In some ways, it is harder to get up now than it used to be—she is older, and has spent more than two decades doing the kind of hard work that wears a body down.
But in other ways, it’s easier. She sleeps and wakes at times that have come to seem natural, even when the exhaustion feels like an extra body she has to lug around along with everything else: the heavy thermos of steaming atol de elote, the stacks of Styrofoam cups, the dozens of pupusas or taquitos, the pastelitos, everything loaded into her small four-wheeled cart.
“The body gets used to being like this, like an animal,” she tells DCist in Spanish. “If I sleep until eight, I don’t feel good anymore. I feel sick.”
Colochita’s legal name is María Isabel Guevarra, but nobody calls her that. Everyone knows her by the name she gave herself, a reference to the curls in her hair. Soon, she will turn 62 years old. She has been in the United States for 27 or 28 years now—long enough that she doesn’t exactly remember.
For almost all of that time, Colochita has sold food on the sidewalk in Mount Pleasant and Columbia Heights. She calls herself the abuela of all the other vendors, insisting that when she started hawking mangoes from a small cart on Mount Pleasant Street in the early 1990s, she was the only person in the city selling food on the sidewalk.
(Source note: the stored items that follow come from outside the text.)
-- ==== Sys2Proof/Machine/State.lean ====
section
/-! DEFINITION. The state of the core as plain data (R37), the model's own fields beside it (the schedule of events, the bus
reply and the entropy source's free inputs), the reset state (R241), and the reasons a step could stop. -/

namespace Sys2Proof.Machine

/-- BUF as byte cells, keyed by the byte's number in BUF: strictly rising keys, no cell holding 0. A byte no cell names
reads 0, the reset value the spec gives every byte (R31, R241; log entry 9). -/
abbrev Memory := List Host.Cell

/-- The model's own: the free inputs of the entropy source (R222; log entry 5). -/
structure Entropy where
  /-- Raw draws that stand ready, oldest first. With none left, a draw is `Config.freeDraw spent`. -/
  supplied : List Nat
  /-- How many draws have been taken. -/
  spent : Nat
  deriving DecidableEq, Repr

/-- One event of the sequence of R70: what happens in one step of the machine. -/
inductive Event where
  /-- A host read of `size` bytes at physical address `addr` (R63). -/
  | read (addr size : Nat)
  /-- A host write of `size` bytes at physical address `addr`; `data` is the word a 4-byte write carries (R63). -/
  | write (addr size : Nat) (data : Word)
  /-- The engine's turn: it performs the pending command, if there is one (R36). -/
  | engine
  /-- The reset input `rst` was asserted and has ended (R240). -/
  | hardReset
  deriving DecidableEq, Repr

/-- The model's own: what the bus answered to the last host access. -/
inductive BusReply where
  /-- No access was performed, or the last one did not address the window (R61). -/
  | none
  /-- A read was served with this word (R64, R65). -/
  | data (v : Word)
  /-- A write was taken by the core; the host cannot tell a stored write from an ignored or dropped one here. -/
  | written
  /-- A read was refused with a bus error; its data are a free value (R63). -/
  | readError (v : Word)
  /-- A write was refused with a bus error (R63). -/
  | writeError
  deriving DecidableEq, Repr

/-- Why a step could end in a fault. There is no such reason: the core has no trap (R213), every error of a command is
recorded in STATUS and the machine goes on (R205, R209), and a refused host access is a bus error the host sees in `reply`
(R63, R207). So no step faults, which neither adds nor hides a behaviour: safe (log entry 19). -/
inductive Fault where
  deriving DecidableEq, Repr

/-- Why a step could be refused. -/
inductive Refusal where
  /-- Raised by an arm of `exec` whose command has no meaning yet. Safe: the machine stops. No arm raises it now. -/
  | notModelled (mnemonic : String)
  deriving DecidableEq, Repr

/-- The state of the core (R37), its build, and the model's own fields. -/
structure State where
  /-- W and BASE of this implementation; no step changes it (R5, R61). -/
  build : Build
  /-- R0 to R15, each below 2^W (R22). -/
  regs : Vector Nat 16
  /-- BUF (R31). -/
  buf : Memory
  /-- BLEN (R29). -/
  blen : Word
  /-- TRIALS[15:0], never 0 (R27). -/
  trials : BitVec 16
  /-- RETRY_LIMIT, never 0 (R28). -/
  retryLimit : Word
  /-- CMD (R30). -/
  cmd : Word
  /-- CTRL.IE (R25). -/
  ie : Bool
  /-- STATUS.BUSY: a command is pending (R26, R35). -/
  busy : Bool
  /-- STATUS.DONE (R26). -/
  done : Bool
  /-- STATUS.ERR (R26). -/
  err : Bool
  /-- STATUS.PRIME (R26). -/
  prime : Bool
  /-- STATUS.OVR (R26). -/
  ovr : Bool
  /-- STATUS.ECODE (R26, R200). -/
  ecode : BitVec 4
  /-- The model's own: the entropy source's free inputs. -/
  entropy : Entropy
  /-- The model's own: the events still to come, the next one first. -/
  schedule : List Event
  /-- The model's own: the bus's answer to the last host access. -/
  reply : BusReply
  /-- The model's own: how many reads have been refused. -/
  refusedReads : Nat
  deriving DecidableEq, Repr

/-- The reset state of a build (R241), with nothing scheduled and no draw taken. -/
def State.resetOf (b : Build) : State :=
  { build := b
    regs := Vector.replicate 16 0
    buf := []
    blen := 0
    trials := Config.trialsReset
    retryLimit := Config.retryLimitReset
    cmd := 0
    ie := false
    busy := false
    done := false
    err := false
    prime := false
    ovr := false
    ecode := 0
    entropy := { supplied := [], spent := 0 }
    schedule := []
    reply := .none
    refusedReads := 0 }

/-- The machine right after reset, for the build `Config.resetBuild` (log entries 1 and 2). -/
def State.reset : State := State.resetOf Config.resetBuild

end Sys2Proof.Machine
end

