-- ==== Sys2Proof/Machine/ModArith.lean ====
section
/-! DEFINITION. The modular arithmetic commands MODMUL and MODEXP (R120 to R128). All arithmetic is exact (R7, R122). -/

namespace Sys2Proof.Machine

/-- The loop of `modexp` (R126). `fuel` bounds the iterations: one for each bit of the exponent. -/
def modexpLoop : Nat → Nat → Nat → Nat → Nat → Nat
  | 0, result, _, _, _ => result
  | fuel + 1, result, base, exp, m =>
    if exp = 0 then result
    else modexpLoop fuel (if exp % 2 = 1 then (result * base) % m else result) ((base * base) % m) (exp / 2) m

/-- `modexp(b, e, m)` for m >= 1: square-and-multiply, least significant bit first, from `1 mod m` (R126, R127; 90 C1). The
fuel is at least the exponent's bit length (log entry 14). -/
def modexp (b e m : Nat) : Nat := modexpLoop (Nat.log2 e + 1) (1 % m) b e m

/-- MODMUL (R121). -/
def execModmul (rd ra rb rm : Reg) (s : State) : Host.Outcome State Fault Refusal :=
  let a := reg s ra
  let b := reg s rb
  let m := reg s rm
  if m = 0 then .next (raise .arithPrecondition s)
  else .next (complete false (setReg rd ((a * b) % m) s))

/-- MODEXP (R125). -/
def execModexp (rd rbase rexp rmod : Reg) (s : State) : Host.Outcome State Fault Refusal :=
  let b := reg s rbase
  let e := reg s rexp
  let m := reg s rmod
  if m = 0 then .next (raise .arithPrecondition s)
  else .next (complete false (setReg rd (modexp b e m) s))

end Sys2Proof.Machine
end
These days, Colochita usually sells in the same place, on a strip of sidewalk near a school in Columbia Heights where foot traffic is constant for most of the day. She has sold there for years, long enough that people passing by expect her, know her by name. “Whether it’s snowing, whether it’s cold, whether it’s hot. However it is that day,” she says, gesturing up at the sky and then down at her feet. “I’m always standing here.”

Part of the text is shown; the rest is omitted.